Basic Series Access#

;; Simple series reference
(series "temperature")

;; Series from different sources (if configured)
(series "remote_data")  ;; Automatically resolves from available sources

Series Options#

Series options control how data is handled when combining with other series:

;; Fill missing values
(series "incomplete_data" #:fill "ffill")     ;; Forward fill
(series "sparse_data" #:fill "bfill")         ;; Backward fill
(series "default_zero" #:fill 0)              ;; Fill with constant value
(series "mixed_fill" #:fill "ffill,bfill")    ;; Forward fill then backward fill

;; Preserve NaN values (useful for priority operations)
(series "mask_data" #:keepnans #t)

;; Add weights for aggregation operations
(series "important_station" #:weight 2.0)
(series "minor_station" #:weight 0.5)

;; Combine multiple options
(series "weather_data" #:fill "ffill" #:weight 1.5 #:keepnans #f)

Options Operator#

;; Apply options to any series expression
(options (series "raw_data") #:fill "ffill" #:weight 2)

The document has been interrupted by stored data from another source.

/-- The copy of a SINK_READ: STATE, SEQ and SKIPPED, which count nothing here, are free values. -/
def Dev.encSinkReadEnd (d : Dev) (c : Cmd) : Dev :=
  let l := (Assoc.find d.pip.bufs (bufKey (sf c.entry 10 0 6) (sf c.entry 10 8 2))).getD []
  match l.find? fun b => (c.part, c.asn) ∈ b.reads with
  | none => d.complete c ENC_SOURCE
  | some b =>
    let (d, st) := d.freeBytes 4
    let bs := st ++ hostSlot b.output b.colophon (d.freeNow 32) (d.freeStep.freeNow 32)
    let d := d.freeStep.freeStep
    let d := d.updBuf c (fun m => (c.part, c.asn) ∈ m.reads) fun m => { m with reads := m.reads.filter (· ≠ (c.part, c.asn)) }
    (match d.dataOut c 4 (dwAt c.entry 7) bs with
     | .error st => d.complete c st
     | .ok d => d.succeed c).retireAll

/-! ### The engines -/

/-- Has every row of a picture ended in both engines? -/
def EncPic.pixelDone (p : EncPic) (rows : Nat) : Bool := p.bands.all fun b => b.pix = rows
def EncPic.done (p : EncPic) (rows : Nat) : Bool := p.bands.all fun b => b.row = rows && b.pix = rows

/-- Room for one more picture: the output queue, or the next free ring slot (R263). -/
def Dev.encRoom (d : Dev) (n : Nat) (s : EncSrc) : Bool :=
  let x := d.enc n
  let y := x.cfg!
  let returns := fun (s : EncSrc) => match s.host with
    | some (p, asn) => (match d.cmd? p asn with
      | some c => sf c.entry 8 16 1 = 1
      | none => false)
    | none => false
  let going := (x.pics.filter fun p => !returns p.src).length
  if returns s then true
  else if y.ringAddr = 0 then x.queue.length + going < y.depthOut
  else
    let p := d.ownerOf 2 n
    let a := y.ringAddr + (x.ring.slot + going) % max 1 y.slots * y.slotBytes
    going < y.slots && (!d.hostOk p a 4 || ofLe (d.hostRead p a 4) = 0)

/-- Are the context's engines free for its next picture: their pixel engines idle, no other context's picture under way
(R265, R273)? -/
def Dev.encFreeEngines (d : Dev) (n : Nat) : Bool :=
  let x := d.enc n
  d.pip.encs.all fun e =>
    e.2.pics.all fun p => !(e.2.cfg!.engines.any fun g => g ∈ x.cfg!.engines) ||
      (e.1 = n && p.pixelDone e.2.cfg!.rows)

/-- Has a referenced picture committed every row (R265)? -/
def EncCtx.refsDone (x : EncCtx) (refs : List Nat) : Bool :=
  refs.all fun r => !x.pics.any fun p => p.num = r && !p.done x.cfg!.rows

/-- References of the next picture: those of its place, or the picture that stands in the slot that REFER names. -/
def EncCtx.nextRefs (x : EncCtx) (q : EncNext) : List Nat :=
  if q.type = 0 then []
  else match x.ltrActs.filter fun a => a.1 = 1 with
    | [] => q.refs
    | l => (l.filterMap fun a => Assoc.find x.ltr a.2).take 1
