/-- The checks of R300. -/
def Dev.pcValid (d : Dev) (c : Cmd) : Bool :=
  let p := pcPart c
  let net : Bool := 64 ≤ p
  let v := pcVectors c
  let n := pcSessions c
  let vectors := ((seqFrom 0 64).map fun q => if q = p ∧ v ≠ 0 then v else (d.part q).msixNext).foldl (· + ·) 0
  let sessions := ((seqFrom 64 64).map fun q => if q = p ∧ n ≠ 0 then n else (d.part q).maxSessions).foldl (· + ·) 0
  p ≠ 0 && dwAt c.entry 6 = (if pcKey c then 32 else 0) && vectors ≤ 8192 && sessions ≤ 1024 && (net || !pcKey c) &&
    (!net || v = 0) && (net || n = 0) && v ≤ 2048 && n ≤ 1024

/-- ENABLE of a partition: queue pair 0 of a network partition exists while it is 1 (R300, R303). -/
def Dev.setEnable (d : Dev) (p : PartId) (en : Bool) : Dev :=
  let was := (d.part p).enable
  let d := d.updPart p fun r => { r with enable := en }
  if p < 64 ∨ was = en then d else if en then d.addAdmin p networkAdmin else d.removeQueue p 0 0

/-- A PARTITION_CONFIG that its checks accept. -/
def Dev.pcApply (d : Dev) (c : Cmd) (key : Option (List Byte)) : Dev :=
  let p := pcPart c
  let d := d.updPart p fun r => { r with
    msixNext := if pcVectors c = 0 then r.msixNext else pcVectors c,
    maxSessions := if pcSessions c = 0 then r.maxSessions else pcSessions c,
    key := match key with
      | some k => some k
      | none => r.key,
    keyId := if key.isSome then sf c.entry 10 0 16 else r.keyId }
  let d := d.setEnable p (sf c.entry 8 0 1 = 1)
  (if pcReset c then d.partitionReset p 1 (sf c.entry 8 3 1 = 1) else d).succeed c

/-- PARTITION_CONFIG without a key or a reset. -/
def Dev.partitionConfig (d : Dev) (c : Cmd) : Dev :=
  if pcKey c ∨ pcReset c then d
  else if d.pcValid c then d.pcApply c none else d.complete c .INVALID_FIELD

/-- PARTITION_RESET: PARTITION_CONFIG with RESET. -/
def Dev.partitionResetCmd (d : Dev) (c : Cmd) : Dev :=
  if pcKey c ∨ !pcReset c then d
  else if d.pcValid c then d.pcApply c none else d.complete c .INVALID_FIELD

/-- PARTITION_SET_KEY: PARTITION_CONFIG with SET_KEY: the key moves first. -/
def Dev.partitionSetKey (d : Dev) (c : Cmd) : Dev :=
  if !pcKey c then d
  else if d.pcValid c then d.startMove c 32 else d.complete c .INVALID_FIELD

/-- The key has arrived. -/
def Dev.partitionKeyEnd (d : Dev) (c : Cmd) : Dev :=
  match d.dataIn c 2 32 with
  | .error st => d.complete c st
  | .ok bs => if d.pcValid c then d.pcApply c (some bs) else d.complete c .INVALID_FIELD

/-! ### Pages and resources (R50, R301, R302) -/

/-- The owner of an ownable page changes: class B fields return to reset, its assist requests are resolved (R50). -/
def Dev.movePage (d : Dev) (pg : Page) (p : PartId) : Dev :=
  if 63 < p ∨ Pg.ownKind pg ≠ 1 ∨ d.rd pg Reg.HDR.OWNER = p then d
  else
    let d := (d.wr pg Reg.HDR.OWNER p).clearRegs fun q F _ => q = pg && F.cls = .b
    let d := d.assistsOff (fun a => a.page = pg) (some .off)
    if (Pg.family pg).1 = 0x91 then d.judgeHeld else d

/-- PAGE_OWNER: a write of PAGE_OWNER by partition 0. -/
def Dev.pageOwnerWrite (d : Dev) (f pg v : Nat) : Dev := d.checkedWrite f pg 0xC fun d => d.movePage pg (v % 128)

/-- Objects of each kind (R301). -/
def kindCount : List Nat := [256, 48, 256, 64, 512, 1, 8, 8, 48, 16, 32, 512, 1, 256]

/-- Capacity of R12 for the reservations of a kind, in its unit. -/
def kindCapacity (k : Nat) : Option Nat :=
  match k with
  | 0 => some 40000000
  | 1 => some 64000000
  | 2 => some 9000000
  | 3 => some 4000000
  | 4 => some 4000
  | 7 => some 84000
  | 8 => some 800000
  | _ => none

/-- The partition's total of kinds 5, 6 and 12; of another kind, its objects (R301, R316). -/
def Dev.owned (d : Dev) (p k : Nat) : Nat :=
  match k with
  | 5 => d.rd (qmg p).1 Reg.QMG.QUOTA (qmg p).2
  | 6 => ((List.range 8).map fun s => ((d.sset s).storeExtents p).length).foldl (· + ·) 0
  | 12 => d.lockQuota p
  | 13 => (Pg.allPages.filter fun pg => Pg.ownKind pg = 1 && d.rd pg Reg.HDR.OWNER = p).length
  | _ => ((List.range (kindCount.getD k 0)).filter fun o => if k = 4 then o / 4 = p else d.ownerOf k o = p).length

/-- Step 1 of R301. -/
def Dev.assignField (d : Dev) (p k o n : Nat) : Bool :=
  kindCount.length ≤ k || kindCount.getD k 0 ≤ o || (k = 4 && o / 4 ≠ p) || (k = 6 && d.setOwner o ≠ p) ||
    (k = 13 && (63 < p || !Pg.isPage o || Pg.ownKind o ≠ 1)) || (k = 5 && (n < 1 || 32768 < n)) || (k = 12 && 16384 < n)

;; Apply options to computed series
(options (add (series "a") (series "b")) #:weight 1.5)

Arithmetic and Mathematical Operations#

Scalar Operations#

;; Add constant to series
(+ 100 (series "base_value"))                 ;; Add 100 to each point
(+ (series "celsius") 273.15)                 ;; Convert Celsius to Kelvin

;; Multiply by constant
(* (series "daily_value") 365)                ;; Annualize daily values
(* -1 (series "debt"))                        ;; Flip sign

;; Divide by constant
(/ (series "total") 1000)                     ;; Convert to thousands
(/ (series "percentage") 100)                 ;; Convert percentage to decimal

;; Power operations
(** (series "growth_rate") 12)                ;; Compound monthly to annual
(** (series "distance") 2)                    ;; Square for area calculations

Series-to-Series Operations#

;; Addition (variable number of arguments)
(add (series "q1") (series "q2") (series "q3") (series "q4"))
(add (series "domestic") (series "international"))

;; Multiplication
(mul (series "price") (series "quantity"))              ;; Revenue calculation
(mul (series "usd_amount") (series "usd_to_eur_rate"))  ;; Currency conversion

;; Division
(div (series "revenue") (series "costs"))               ;; Profit margin
(div (series "total_sales") (series "num_stores"))      ;; Sales per store

;; Subtraction (takes exactly 2 series)
(sub (series "revenue") (series "costs"))               ;; Profit calculation
(sub (series "target") (series "actual"))               ;; Variance analysis

Mathematical Functions#

;; Absolute value
(abs (series "temperature_diff"))                       ;; Remove negative signs
(abs (sub (series "forecast") (series "actual")))       ;; Forecast error magnitude

;; Rounding
(round (series "precise_values"))                       ;; Round to nearest integer
(round (mul (series "percentage") 100))                 ;; Round percentages

min / max - Scalar min/max functions

(min 5.5 2.1 8.9)                                       ;; Returns 2.1
(max 10 20 30 40)                                       ;; Returns 40
(min (date "2024-01-01") (date "2024-06-01"))          ;; Earlier date
(max 3.14 2.71 1.41)                                    ;; Returns 3.14

Trigonometric Functions#

All trigonometric functions work with degrees (not radians):

;; Basic trigonometric functions
(trig.sin (series "angle_degrees"))                     ;; Sine
(trig.cos (series "angle_degrees"))                     ;; Cosine
(trig.tan (series "angle_degrees"))                     ;; Tangent

;; Inverse trigonometric functions (output in degrees)
(trig.arcsin (series "ratio"))                          ;; Arcsine
(trig.arccos (series "ratio"))                          ;; Arccosine
(trig.arctan (series "slope"))                          ;; Arctangent

;; Two-argument arctangent (for vector angles)
(trig.row-arctan2 (series "y_component") (series "x_component"))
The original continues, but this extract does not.